/-- The input samples of index `i` are presented: index-presented ones as taken in the tick before, direct ones now (R282,
R283); in a repeated tick the index-presented streams are silent (R306). -/
def State.presentInputs (i : Nat) (s : State) : State :=
  let rep := decide (0 < s.screed.repeats)
  let s := if !rep && s.audio.taken.1 != i then s.takeIndex i else s
  let t : Table (Nat × Bool) := if rep then [] else s.audio.taken.2
  let r := (s.routedStreams false).foldl (fun (t, s) id => State.takeDirect id i t s) (t, s)
  let s := r.2
  let s := { s with audio := { s.audio with
    now := r.1, frames := s.audio.frames.filter (fun f => decide (i < f.2.1)) } }
  s.audio.routes.foldl (fun s p =>
    if chClass p.2 = 0x10 then
      let n := chNo p.2
      s.setData (n % 16) (0x7FF0 + n / 16) (Table.get (0, false) p.1 s.audio.now).1
    else s) s

/-! Output streams (R37, R302, R307) -/

/-- The router's word for an output at the index it emits, which for a direct route is the sample presented in that index's tick
(R299), and whether it was held or filled. -/
def State.outWord (o : AudioOut) (s : State) : Nat × Bool × Bool :=
  if chClass o.src = 0x11 ∧ s.audio.outHeld then (o.word, true, false)
  else if o.laneMute then (o.word, false, true)
  else if chClass o.src = 0x11 then (Table.get 0 (chNo o.src) s.screed.staged, false, false)
  else
    let v := Table.get (0, false) o.src s.audio.now
    (v.1, false, v.2)

/-- R303: a mute or unmute whose index has come sends the operator phase on its way; an unmute releases a lane mute. -/
def AudioOut.muteNow (n : Nat) (cosine : Bool) (o : AudioOut) (m : Bool) : AudioOut :=
  let o := { o with op := o.op.aim (!m) n cosine }
  if !m && o.laneMute then { o with laneMute := false, sys := o.sys.aim true n cosine } else o

/-- The scheduled mutes of an output at index `i`, in their order (R303). -/
def AudioOut.muteTick (i n : Nat) (cosine : Bool) (o : AudioOut) : AudioOut :=
  let due := o.muteAt.filter (fun p => decide (p.1 ≤ i))
  due.foldl (fun o p => o.muteNow n cosine p.2) { o with muteAt := o.muteAt.filter (fun p => decide (i < p.1)) }

/-- R37: one sample of an output that runs is emitted and counted, by the first class that fits; once its stream has begun, at every
tick, whatever index a re-anchor gives it. -/
def State.emitOut (o : AudioOut) (s : State) : AudioOut :=
  let i := s.audio.outIndex
  let r := s.rampOf o.dst
  let o := o.muteTick i (s.rampTicks r.1) r.2
  let o := if (match o.stopAt with | some k => decide (k ≤ i) | none => false) then { o with on := false, stopAt := none } else o
  if !o.on ∨ (i < o.s0 ∧ !o.begun) then o
  else
    let v := s.outWord o
    let o := { o with word := v.1, op := o.op.step, sys := o.sys.step, flagged := v.2.1 || v.2.2, begun := true
                      out := scaleWord v.1 o.op.gain o.sys.gain }
    if v.2.1 then { o with held := wrap64 (o.held + 1) }
    else if v.2.2 then { o with filled := wrap64 (o.filled + 1) }
    else if s.audio.outRepeat then { o with repeated := wrap64 (o.repeated + 1) }
    else { o with computed := wrap64 (o.computed + 1) }

/-- The sample an output emitted at a channel, 0 where it has none. -/
def State.outAt (dst : Nat) (s : State) : Nat := ((s.audio.outs.find? (fun o => o.dst == dst && o.on)).map (·.out)).getD 0

/-- R301: one index of a host output queue joins its block; 48 make an entry. -/
def State.hostBlock (k : Nat) (s : State) : State :=
  let b := (s.audio.blocks.find? (fun b => b.1 == k)).getD (k, s.audio.outIndex, [])
  let words := b.2.2 ++ (List.range 8).map (fun c => s.outAt (0x2500 + 8 * k + c))
  let rest := s.audio.blocks.filter (fun b => b.1 != k)
  if 384 ≤ words.length then
    ({ s with audio := { s.audio with blocks := rest } }).offer (8 + k)
      { data := le 8 b.2.1 ++ le 2 48 ++ le 1 8 ++ zeros 5 ++ words.flatMap (le 4) }
  else { s with audio := { s.audio with blocks := rest ++ [(k, b.2.1, words)] } }

/-- AES3 port `n`. -/
def State.aesPort (n : Nat) (s : State) : AesPort := s.audio.aes.getD n {}

/-- Replace AES3 port `n` by a function of it. -/
def State.modAes (n : Nat) (f : AesPort → AesPort) (s : State) : State :=
  { s with audio := { s.audio with aes := modAt n f s.audio.aes } }

/-- Index of a counter of AES3 port `n`. -/
def aesCounter (n k : Nat) : Nat := 6 * n + k

/-- The bit that stands at the head of a transmit buffer, 0 when it is empty (R290). -/
def userHead (l : List Bool) : Bool := l.headD false

/-- R290: one user bit leaves; an empty buffer sends 0 and counts, with USER_BUF at the first of a run. -/
def State.userBitOut (n : Nat) (s : State) : State :=
  let p := s.aesPort n
  match p.userTx with
  | _ :: r => s.modAes n (fun p => { p with userTx := r, unfRun := false })
  | [] =>
    let s := (s.bump 0x23 (aesCounter n 4)).modAes n (fun p => { p with unfRun := true })
    if p.unfRun then s else s.occur 85 n (le 1 1)

/-- R286, R308: the sampling-frequency fields of a SCREED_FS code: professional byte 0 [7:6] and byte 4 [6:3], consumer byte 3
[3:0]. The codes are those of the AES3 and IEC 60958 standards (log entry 25). -/
def csRate (code : Nat) : Nat × Nat × Nat :=
  match code with
  | 0 => (1, 0, 0) | 1 => (2, 0, 2) | 2 => (0, 10, 8) | 3 => (0, 2, 10) | 4 => (0, 11, 12) | _ => (0, 3, 14)

/-- R286: the CRCC of AES3 over bytes 0–22 (log entry 25). -/
def csCrc (b : Bytes) : Nat := (b.take 23).foldl (crcByte 0xB8) 0xFF

/-- Byte `i` of channel status with its bits `[hi:lo]` set to `v`. -/
def csField (i hi lo v : Nat) (b : Bytes) : Bytes :=
  modAt i (fun x => BitVec.ofNat 8 (x.toNat - bits hi lo x.toNat * 2 ^ lo + v * 2 ^ lo)) b

/-- Bytes of channel status replaced by a value, low byte first. -/
def csBytes (i n v : Nat) (b : Bytes) : Bytes := b.take i ++ le n v ++ b.drop (i + n)

/-- R286: the channel status sent with the block that begins at index `i`. -/
def State.channelStatus (n i : Nat) (t : Bytes) (s : State) : Bytes :=
  let r := csRate (s.param 0x2000)
  let t := padTo 24 t
  if bit 3 (s.param (0x2300 + n)) then
    csField 4 3 0 11 (csField 3 3 0 r.2.2 (csField 0 0 0 0 t))
  else
    let fs := fsOf (s.param 0x2000)
    let day := ((i : Int) - s.plumb.utcOffset * (fs : Int)) % ((86400 * fs : Nat) : Int)
    let t := csField 2 5 3 5 (csField 4 6 3 r.2.1 (csField 0 7 6 r.1 (csField 0 0 0 1 t)))
    let t := csField 22 7 4 0 (csBytes 18 4 day.toNat (csBytes 14 4 i t))
    t.take 23 ++ le 1 (csCrc t)

/-- R281, R308: LATENCY of AES3 transmitter `n`, and of TDM output `n`. -/
def State.aesLatency (n : Nat) (s : State) : Nat := bits 15 8 (s.param (0x2300 + n))
/-- LATENCY of TDM output `n` (R281). -/
def State.tdmLatency (n : Nat) (s : State) : Nat := bits 15 8 (s.param (0x2400 + n))
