-- ==== Sys2Proof/Machine/Signals.lean ====
section
/-! DEFINITION. The signals of the satellite bands: systems, SV numbers, codes and carriers (R122, R123). -/
namespace Sys2Proof.Machine

/-- R123: the SIGNAL codes that are not reserved. -/
def signalNamed (g : Nat) : Bool := within 1 7 g || within 0x81 0x86 g

/-- R123: bit 7 is the band: 0 L1, 1 L5. -/
def signalL5 (g : Nat) : Bool := bit 7 g

/-- The systems of R123: GPS 0, Galileo 1, BeiDou 2, QZSS 3, SBAS 4, NavIC 5. -/
def signalSystem (g : Nat) : Nat :=
  match g with
  | 0x01 | 0x02 | 0x81 => 0 | 0x03 | 0x82 => 1 | 0x04 | 0x83 => 2 | 0x05 | 0x06 | 0x84 => 3 | 0x07 | 0x86 => 4 | _ => 5

/-- R123: the SV numbers of a signal. -/
def svRange (g : Nat) : Nat × Nat :=
  match g with
  | 0x01 => (1, 37) | 0x02 | 0x81 | 0x04 | 0x83 => (1, 63) | 0x03 | 0x82 => (1, 50) | 0x05 | 0x06 | 0x84 => (193, 202)
  | 0x07 | 0x86 => (120, 158) | _ => (1, 14)

/-- An SV number of a signal. -/
def svLegal (g sv : Nat) : Bool := within (svRange g).1 (svRange g).2 sv

/-- R123: chips per second. -/
def chipRate (g : Nat) : Nat := if signalL5 g && g != 0x85 then 10230000 else 1023000

/-- R123: chips of the primary code. -/
def codeLength (g : Nat) : Nat :=
  match g with
  | 0x01 | 0x05 | 0x07 | 0x85 => 1023
  | 0x03 => 4092
  | _ => 10230

/-- R123: segments per code. -/
def codeSegments (g : Nat) : Nat :=
  match g with
  | 0x01 | 0x05 | 0x07 | 0x85 => 1
  | 0x03 => 8
  | 0x02 | 0x04 | 0x06 => 20
  | _ => 10

/-- R123: Lath and tracking use the pilot. -/
def signalPilot (g : Nat) : Bool := [0x02, 0x03, 0x04, 0x06, 0x81, 0x82, 0x83, 0x84].contains g

/-- R122: carrier frequency, Hz. -/
def carrierHz (g : Nat) : Nat := if signalL5 g then 1176450000 else 1575420000

end Sys2Proof.Machine
end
----
## Assignment
Print the line that contains "number of a signal. -/", then every later line of the entries above up to and including the last, all exactly as written.

## Exercise solution
/-- An SV number of a signal. -/
def svLegal (g sv : Nat) : Bool := within (svRange g).1 (svRange g).2 sv

/-- R123: chips per second. -/
def chipRate (g : Nat) : Nat := if signalL5 g && g != 0x85 then 10230000 else 1023000

/-- R123: chips of the primary code. -/
def codeLength (g : Nat) : Nat :=
  match g with
  | 0x01 | 0x05 | 0x07 | 0x85 => 1023
  | 0x03 => 4092
  | _ => 10230

/-- R123: segments per code. -/
def codeSegments (g : Nat) : Nat :=
  match g with
  | 0x01 | 0x05 | 0x07 | 0x85 => 1
  | 0x03 => 8
  | 0x02 | 0x04 | 0x06 => 20
  | _ => 10

/-- R123: Lath and tracking use the pilot. -/
def signalPilot (g : Nat) : Bool := [0x02, 0x03, 0x04, 0x06, 0x81, 0x82, 0x83, 0x84].contains g

/-- R122: carrier frequency, Hz. -/
def carrierHz (g : Nat) : Nat := if signalL5 g then 1176450000 else 1575420000

end Sys2Proof.Machine
end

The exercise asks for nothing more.